2.8 g of the nonvolatile solute sucrose (C12H22O11) is added to 517 g of water at 25oC. What will be the partial pressure of the water vapor over this solution?
Isn't partial pressure =
P = Po*Xo ?
So convert g of solvent to mole fraction and multiply by the normal vapor pressure of the solvent. Post your work if you get stuck.
So 2.8 converted to mols and then divided by 517? And multiplied by 25oC?
No.
mole fraction of solvent =
moles solvent/(moles solvent + moles solute)
To find the partial pressure of water vapor over the solution, we need to use Raoult's law. According to Raoult's law, the partial pressure of a solvent in a solution is equal to the vapor pressure of the pure solvent multiplied by its mole fraction in the solution.
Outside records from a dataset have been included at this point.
-- ==== Sys2Proof/Word.lean ====
section
/-! DEFINITION. The word types of the block (spec/00_scope.md R8, R16). -/

namespace Sys2Proof

/-- A 32-bit word: a register, a command word, a host transfer or a binary32 pattern (R8, R20, R80).
`bits` and `val` of R16 are inverse bijections, so one type serves for both views. -/
abbrev Word := BitVec 32

/-- One byte lane of a word (20_memory.md R62). -/
abbrev Byte := BitVec 8

/-- A register index 0..15 (30_encoding.md R81). -/
abbrev Reg := BitVec 4

/-- A unit index 0..15, or a bank index for BANKMIX (30_encoding.md R81). -/
abbrev UnitIx := BitVec 4

end Sys2Proof
end

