-- ==== Sys2Proof/Config.lean ====
section
/-! DEFINITION. What an implementation of the block fixes (spec/00_scope.md R7, R11, R15): the
parameters as a record of plain data, the reference configuration, and the values no rule states, as
constants without a body. The legal ranges are `Config.Legal` in Safety.lean. -/

namespace Sys2Proof

/-- A transcendental function of a block (R7, R15), one parameter for each of `tan32`, `sin32` and
`exp2_32`: the correctly rounded one of the reference configuration; a function the model is given, by
its value at each argument listed, the reference value standing at every other (binary32 has finitely many
patterns, so every function can be given); or an implementation's own of which nothing is known, told
apart by a number. The values R15 fixes in every configuration stand before all of them. -/
inductive FnUnit where
  | reference
  | given (points : List (Word × Word))
  | other (k : Nat)
  deriving DecidableEq, Repr

/-- The parameters of R7. `NUM_OSC` and `DELAY_CAPACITY` are derived (`Config.numOsc`,
`Config.capacity`). They are fixed for the life of the block (10_state.md R44). -/
structure Config where
  /-- `NUM_SVF` -/
  numSvf : Nat
  /-- `NUM_PINK` -/
  numPink : Nat
  /-- `NUM_BANK` -/
  numBank : Nat
  /-- `NUM_DELAY` -/
  numDelay : Nat
  /-- `LOG2_CAP` -/
  log2Cap : Nat
  /-- `PINK_RANGE`, binary32 -/
  pinkRange : Word
  /-- `RESET_HI`, binary32 -/
  resetHi : Word
  /-- `RESET_LO`, binary32 -/
  resetLo : Word
  /-- `NAN_RESULT`: the pattern of every NaN that arithmetic produces (R11) -/
  nanResult : Word
  /-- `tan32` (R15) -/
  tanFn : FnUnit
  /-- `sin32` (R15) -/
  sinFn : FnUnit
  /-- `exp2_32` (R15) -/
  exp2Fn : FnUnit
  deriving DecidableEq, Repr

namespace Config

/-- `NUM_OSC = 3 * NUM_BANK` (R7). -/
def numOsc (c : Config) : Nat := 3 * c.numBank

/-- `DELAY_CAPACITY = C = 2 ^ LOG2_CAP` words (R7). -/
def capacity (c : Config) : Nat := 2 ^ c.log2Cap

/-- The reference configuration: the default column of R7. -/
def reference : Config where
  numSvf := 4
  numPink := 1
  numBank := 1
  numDelay := 1
  log2Cap := 13
  pinkRange := 0x40A00000#32
  resetHi := 0x3F800000#32
  resetLo := 0x00000000#32
  nanResult := 0x7FC00000#32
  tanFn := .reference
  sinFn := .reference
  exp2Fn := .reference

/-- Free value (log entry 7): an implementation's own tangent where R15 states no value. -/
opaque freeTan (k : Nat) (v : Word) : Word

/-- Free value (log entry 7): an implementation's own sine where R15 states no value. -/
opaque freeSin (k : Nat) (v : Word) : Word

/-- Free value (log entry 7): an implementation's own power of two where R15 states no value. -/
opaque freeExp2 (k : Nat) (v : Word) : Word

/-- Free value (log entry 8): the sign of the zero that the reference `tan32` returns for `-0`. -/
opaque tanNegZeroSign : Bool

/-- Free value (log entry 8): the sign of the zero that the reference `sin32` returns for `-0`. -/
opaque sinNegZeroSign : Bool

end Config

end Sys2Proof
end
First, we need to determine the mole fraction of water in the solution.
To find the mole fraction, we need to calculate the moles of sucrose and water in the solution.
The molar mass of sucrose (C12H22O11) is:
12(12.01 g/mol) + 22(1.01 g/mol) + 11(16.00 g/mol) = 342.34 g/mol
Given that the mass of sucrose is 2.8 g, we can calculate the moles of sucrose:
moles of sucrose = mass of sucrose / molar mass of sucrose
moles of sucrose = 2.8 g / 342.34 g/mol
Next, we need to calculate the moles of water:
moles of water = mass of water / molar mass of water
moles of water = 517 g / 18.02 g/mol
Now, we can calculate the mole fraction of water:
mole fraction of water = moles of water / (moles of water + moles of sucrose)
After finding the mole fraction of water, we need to find the vapor pressure of pure water at 25°C. For this, we can consult a reference source or use the Clausius-Clapeyron equation.
Finally, we can calculate the partial pressure of water using Raoult's law:
partial pressure of water vapor = mole fraction of water * vapor pressure of pure water
Once you find the mole fraction of water and the vapor pressure of pure water, you can multiply them to find the partial pressure of the water vapor over the solution.